Tout s’effondre : Naviguer entre le littéral et l’abstrait

©Do Phan Hoi

Du 7 au 10 mai prochain, Helen Simard présente sa toute nouvelle pièce, Tout s’effondre, à l’Agora de la danse. Pour cette grande forme, avec neuf danseur.euse.s et un musicien, la chorégraphe s’est laissée inspirer par la chute, tant au sens propre qu’au figuré.

C’est après s’être cassé le nez et avoir subi une commotion cérébrale, due à une chute sur la glace en 2018, qu’Helen Simard a commencé à se pencher sur la chute. « Après cet accident, je suis devenue un peu obsédée par la chute, qui est d’ailleurs une des plus importantes causes de la mort dans le monde alors qu’on n’y pense même pas comme étant un danger », s’étonne-t-elle encore aujourd’hui. Ainsi, durant les mois suivants qui ont suivi sa convalescence, la chorégraphe s’est intéressée aux différentes techniques de chutes, en arts martiaux, en cirque, en danse, mais aussi qui est apprise aux ainés. Son but était alors d’approfondir les différentes versions esthétiques de la chute et de comprendre la signification de « bien tomber ».

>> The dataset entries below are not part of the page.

/-! ## Leaving the ring at once (12 R349, R350, R354; 15 R445) -/

/-- RING_JOIN low and this member DETACHED: the view, the map and the keys agreed at join end with the membership (12 R348; log entry 14), and a vault
that it was formatting for the ring stays EMPTY. -/
def ringDown (d : Dev) : Dev :=
  { d with
    bay.ringJoin := false
    vmp.st := if d.ring.formatDue.isSome && d.vmp.st == 0x33 then 0x0F else d.vmp.st
    ring.config := if d.ring.nextConfig.isSome then d.ring.nextConfig else d.ring.config, ring.nextConfig := none
    ring.st := 0x0F, ring.epoch := 0, ring.present := 0, ring.acting := 0, ring.mapSeq := 0, ring.map := []
    ring.east.auth := false, ring.east.neighbour := 255, ring.east.replay := []
    ring.west.auth := false, ring.west.neighbour := 255, ring.west.replay := []
    ring.peers := [], ring.ringKey := none, ring.prevKey := none, ring.nextKey := none, ring.kemPriv := [], ring.frameCount := 0
    ring.mapEpoch := 0, ring.formatDue := none, ring.foundRing := false
    ring.locks := [], ring.grants := [], ring.leavers := [], ring.joiners := [], ring.suspects := []
    ring.loopProof := false, ring.proofHeld := false, ring.copying := [], ring.syncAsked := [], ring.syncOwed := []
    ring.gathered := [], ring.gatherLeft := [], ring.gatherCtx := none, ring.gatherDone := false, ring.waitAcks := [], ring.lostFrom := [] }

/-- The orderly removal's end once RING_JOIN is low: SAFE_TO_REMOVE, its entry, and the SHUTDOWNs that wait (02 R52; 18 R501); an FW_ACTIVATE is ready
to restart (18 R508). -/
def markSafe (d : Dev) : Dev :=
  if d.bay.drainKind = 2 then { d with bay.removal := .safe }
  else
    let d1 := submit { d with bay.removal := .safe, bay.safeToRemove := true, bay.safeAt := now d, bay.shutdownCtxs := [] } 0x0012 0 12 0xFFFE (natLe 1 2)
    d.bay.shutdownCtxs.foldl (fun d k => finishWith d k { bare stOk with result := fitTo 16 (natLe 8 (now d)) } true false) d1

/-- Leaving the ring without the ring's consent: commands this module forwarded have no holder (12 R366), those that arrived are dropped and
re-issued by their origins (12 R365); what waited for the ring goes on without it. -/
def leaveRing (d : Dev) : Dev :=
  if d.bay.ringJoin || d.ring.st != 0x0F then
    let d1 := (ctxsWhere d fun c => ctxHeld c && c.origin.isNone && c.sentTo.isSome).foldl (fun d k => endWith d k stKeyUnavailable) d
    let d2 := (ctxsWhere d1 isInbound).foldl freeCtx d1
    let d3 := (ctxsWhere d2 fun c => c.code == csWaiting && match c.wait with | .joinedAcks _ => true | _ => false).foldl
      (fun d k => finishWith d k ((ctxOf d k).held.getD (bare stInternalFault)) true false) (ringDown d2)
    let d4 := wakeWhere d3 fun c => match c.wait with
      | .holder => true | .transfer _ => true | .changeLock _ => true | .saveGather => true | _ => false
    { (ctxsWhere d4 fun c => c.code == csWaiting && c.wait == .ringLeave).foldl (fun d k => endWith d k stOk)
      (if d4.bay.removal = .leaving then markSafe d4 else d4) with ring.retry := false }
  else d

/-! ## The Frog's start (07 R206, R208) -/

/-- DRAW: a new memory key, and the sweep at working row 0; without randomness the Frog goes back to IDLE and tries each second. -/
def frogDraw (d : Dev) : Dev :=
  let d1 := drbgBefore false d
  if drbgUp d1 then
    let r := draw d1 32
    let d2 := r.2
    { d2 with vmp.frog := 0x55, vmp.oldKey := d2.vmp.memKey, vmp.memKey := some r.1, vmp.row := 0, vmp.sweepTime := now d2,
              vmp.sweepAt := some (now d2), vmp.drawRetry := false }
  else { d1 with vmp.frog := 0x0F, vmp.drawRetry := true }

/-- Whether a module-scope handler holds the VMP (07 R208). -/
def vmpHeld (d : Dev) : Bool := match (d.flt.scopes.getD 3 {}).current with | some x => x.info.object == 9 | none => false

/-- A trigger with FROG_STATE IDLE and the vault READY starts a sweep; otherwise it starts nothing (07 R206). -/
def frogTrigger (d : Dev) : Dev :=
  if d.vmp.frog = 0x0F ∧ d.vmp.st = 0x96 ∧ !vmpHeld d then frogDraw { d with vmp.frog := 0x33 } else d

/-- Whether an activity in the slot makes a periodic sweep wait: FW_ACTIVATE, FUSE_DISABLE, SELF_TEST (18 R504). -/
def sweepHeldBack (d : Dev) : Bool :=
  [d.mnt.occupant, d.mnt.companion].any fun x => match x with | some a => a.code == 2 || a.code == 5 || a.code == 7 | none => false

/-- A periodic sweep that waited starts once nothing holds it back (18 R504). -/
def resumeSweep (d : Dev) : Dev :=
  if d.vmp.sweepWaits && !sweepHeldBack d then frogTrigger { d with vmp.sweepWaits := false } else d

/-! ## Maintenance activities ended (18 R503, R506, R515) -/

/-- The log entry of an activity's end or start (15 R454 TYPE 0x0025). -/
def logActivity (d : Dev) (a : Activity) (start : Bool) : Dev :=
  submit d 0x0025 0 4 0xFFFE
    (natLe 1 a.code ++ natLe 1 (if start then 0 else 1) ++ natLe 1 a.st ++ natLe 2 a.status ++ natLe 4 a.detail)

/-- An activity as it ended: whole where it is done, else its DONE is a free value up to TOTAL (log entry 4). -/
def endedActivity (d : Dev) (a : Activity) (st status detail : Nat) : Activity :=
  { a with st, status, detail, done' := if st = 3 then a.total else Config.freeNat 9 (8 * a.started + a.code) % (a.total + 1), ended := now d, image := none }

/-- The activity of a code in the slot. -/
def activityOf (d : Dev) (code : Nat) : Option Activity :=
  match d.mnt.occupant, d.mnt.companion with
  | some a, some b => if a.code = code then some a else if b.code = code then some b else none
  | some a, none => if a.code = code then some a else none
  | none, _ => none

/-- The slot without the activity of a code: a companion becomes the occupant (18 R503). -/
def vacate (d : Dev) (code : Nat) : Dev :=
  match d.mnt.occupant with
  | none => d
  | some a =>
    if a.code = code then { d with mnt.occupant := d.mnt.companion, mnt.companion := none }
    else match d.mnt.companion with
      | some b => if b.code = code then { d with mnt.companion := none } else d
      | none => d

/-- An activity ends: out of the slot, last to end, logged (18 R503, R506, R515). -/
def endActivity (d : Dev) (code st status detail : Nat) : Dev :=
  match activityOf d code with
  | none => d
  | some a =>
    let e := endedActivity d a st status detail
    resumeSweep (logActivity { vacate d code with mnt.last := e } e false)

/-- Fetching on tenant queue pairs resumes and the removal flags clear (18 R501, R508). -/
def resumeService (d : Dev) : Dev :=
  { d with bay.removal := .idle, bay.removalPending := false, bay.safeToRemove := false, bay.drainKind := 0 }

/-- The STATUS of an activity that failed or was stopped, where the manual states none: a free value (log entry 4). -/
def openStatus (code st : Nat) : Nat := Config.freeNat 5 (8 * code + st) % 2 ^ 16

/-- The named sources whose fuses are programmed when a FUSE_DISABLE is stopped: the first of them in rising order, at least one; how many is a
free value (18 R516; log entries 4, 35). -/
def fusesDone (mask at' : Nat) : List Nat :=
  let named := (List.range 5).filter (bit mask)
  named.take (1 + Config.freeNat 6 at' % named.length)

/-- Fuses of sources programmed full and logged (15 R442). -/
def programFuses (d : Dev) (l : List Nat) : Dev :=
  submit { d with otp.tamperFuses := (List.range 5).map fun j => if l.contains j then 15 else d.otp.tamperFuses.getD j 0 } 0x0024 0 12 0xFFFE
    (natLe 1 (l.foldl setBit 0))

Après avoir présenté une ébauche de travail avec les étudiant.e.s de l’EDMTL en 2019, Helen s’est ensuite dirigée vers la notion plus abstraite de la chute, notamment suite à la pandémie de COVID-19. « On vit tous des traumas, des chutes, littérales ou non, à la fois individuelles, mais aussi collectives. Une chute sociétale, l’effondrement de soi, d’enjeux personnels, la perte de carrière, de repère, de communauté, etc. Au fil des pensées, c’est devenu une réflexion sur le possible effondrement inévitable de notre société occidentale qu’on est en train de vivre, réfléchit-elle. On a des responsabilités individuelles et collectives envers le maintien de notre réalité. Comment faire des choix ? On a des impacts sur notre société à travers notre action, mais aussi notre inaction ».  

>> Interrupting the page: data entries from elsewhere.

/-- Whether class, usage, algorithm and mode go together (06 R145, 11 R315). -/
def comboOk (cls usage alg mode : Nat) : Bool :=
  let sym := isTdes alg || isAes alg
  match cls with
  | 1 => (usage == uK0 || usage == uK1) && sym && [mB, mD, mE].contains mode
  | 2 => usage == uP0 && sym && [mB, mD, mE].contains mode
  | 3 => ((usage == uM1 || usage == uM3) && isTdes alg || (usage == uM6 || usage == uOwn 8) && isAes alg) && [mC, mG, mV].contains mode
  | 4 => usage == uD0 && sym && [mB, mD, mE, mN].contains mode
  | 5 => [uB0, uB1, uE0, uE1, uE2, uOwn 1].contains usage && sym && mode == mX
  | 6 => usage == uC0 && sym && [mC, mG, mV].contains mode
  | 7 => (usage == uV1 || usage == uV2) && sym && [mC, mG, mV].contains mode
  | 8 => (((usage == uS0 || usage == uS1) && (isRsa alg || isEcc alg || alg == 0x33 || isMldsa alg)) ||
          (usage == uD1 && (isRsa alg || isKem alg))) && (mode == mS || mode == mD)
  | 9 => (((usage == uS0 || usage == uS1) && (isRsa alg || isEcc alg || alg == 0x33 || isMldsa alg)) ||
          (usage == uD1 && (isRsa alg || isKem alg))) && (mode == mV || mode == mE)
  | 10 => isSts alg && (usage == uOwn 2 && mode == mX || usage == uOwn 3 && mode == mB)
  | 11 => (alg == 0x10 || alg == 0x12) &&
          (usage == uOwn 4 && mode == mB || usage == uOwn 5 && mode == mC || usage == uOwn 6 && mode == mD)
  | _ => false

/-- Decimal digits of a packed nibble string. -/
def bcdOk (b : Bytes) : Bool := b.all fun x => decide (x.toNat / 16 ≤ 9) && decide (x.toNat % 16 ≤ 9)

/-- Reserved PARAMS bits and bytes zero for a class (04 R12, 06 R151, 08 R235, 09 R266, 10 R288, R292, R297, 11 R331). -/
def paramsReservedOk (cls usage alg : Nat) (p : Bytes) : Bool :=
  match cls with
  | 2 => decide (field p 0 1 < 2) && zeros p 1 6
  | 4 => decide (field p 0 1 < 4) && zeros p 1 6
  | 5 => if usage == uB0 && isAes alg then zeros p 4 3 else zeros p 0 7
  | 7 => if usage == uV1 then zeros p 4 3 else zeros p 1 6
  | 8 => if isRsa alg then zeros p 3 4 else zeros p 0 7
  | 9 => if isRsa alg then zeros p 3 4 else zeros p 0 7
  | 10 => if usage == uOwn 2 then zeros p 5 2 else zeros p 4 3
  | 11 => zeros p 1 6
  | _ => zeros p 0 7

/-- PARAMS values that make a record KEY_USAGE at creation (10 R297, 11 R315, R331). -/
def paramsUsageOk (cls usage alg : Nat) (p : Bytes) : Bool :=
  match cls with
  | 7 =>
    if usage == uV1 then bcdOk (p.take 3) && decide (4 ≤ field p 3 1) && decide (field p 3 1 ≤ 12) else decide (field p 0 1 ≤ 6)
  | 10 =>
    if usage == uOwn 2 then
      (field p 0 1 == 2 && alg == 0x70 || field p 0 1 == 4 && alg == 0x71) && bcdOk (slice p 1 3) &&
        decide (1 ≤ field p 4 1) && decide (field p 4 1 ≤ 9)
    else decide (field p 0 1 ≤ 2) && decide (1 ≤ field p 1 1) && decide (field p 1 1 ≤ 9) && decide (field p 2 1 ≤ 3) &&
      decide (field p 3 1 ≤ 99)
  | 11 => (decide (field p 0 1 ≤ 1) && alg == 0x10) || (field p 0 1 == 2 && alg == 0x12)
  | _ => true

/-- RSA modulus bits of a code's range, with 0 for its top (09 R266). -/
def modBitsOk (alg bits : Nat) : Bool :=
  bits == 0 || (decide (bits % 8 = 0) &&
    (if alg = 0x20 then decide (1024 ≤ bits) && decide (bits ≤ 2048)
     else if alg = 0x21 then decide (2056 ≤ bits) && decide (bits ≤ 3072)
     else decide (3080 ≤ bits) && decide (bits ≤ 4096)))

« J’étais rendue là dans ma carrière, au moment de faire une pièce de groupe », pense Helen. En effet, après plusieurs pièces avec quelques interprètes seulement, elle a décidé pour Tout s’effondre, de se lancer dans la grande forme. Ainsi, sur scène, on retrouve neuf interprètes et un musicien. « C’était un chiffre important pour moi. Ça me permet de former trois trios, mais aussi d’évoquer des trinités, comme le passé, le présent et le futur. Le trois revient souvent, dans la nature, la théologie, l’être humain », dit-elle.

Avec ce chiffre, Helen a aussi pu travailler la spirale, une notion qui l’intéresse particulièrement dans cette œuvre. « Être nombreux permet de créer des forces centripètes et centrifuges qui agissent sur les corps, explique-t-elle. Ça sert aussi à pouvoir regarder l’impact du groupe sur l’individu et inversement puis explorer la notion de seul ensemble. C’était évident qu’il fallait une grande forme pour toutes ces raisons ». La notion de spirale sera aussi présente dans la scénographie. « Roger est allé la chercher dans la musique qui est vraiment orchestrale, épique. Et dans les éclairages aussi, on crée des espaces architecturaux où on perd un peu nos repères. On a essayé de défaire la géométrie trop carrée de l’espace scénique », affirme Helen.  

©Do Phan Hoi

Vivre à l’intérieur

Bien tomber de son vélo, se sortir de la glace, Icare qui tombe du ciel, les cascades de Jackie Chan, la chute du mur de Berlin, les feuilles des arbres qui tombent, etc. Pour élaborer la gestuelle de Tout s’effondre, Helen et les interprètes ont visionné de nombreuses vidéos. « Avant de penser à la composition de l’œuvre, on a généré une énorme banque de gestuelles, de mouvements à partir d’images, mais aussi de mots, on s’est par exemple inspiré du poème La seconde venue de William Butler Yeats qui parle de la grippe espagnole, de la société qui a perdu son pouls, ses morales et se demande si c’est la fin du monde. Les mots sont venus informer la gestuelle et l’écriture de la pièce », raconte l’artiste.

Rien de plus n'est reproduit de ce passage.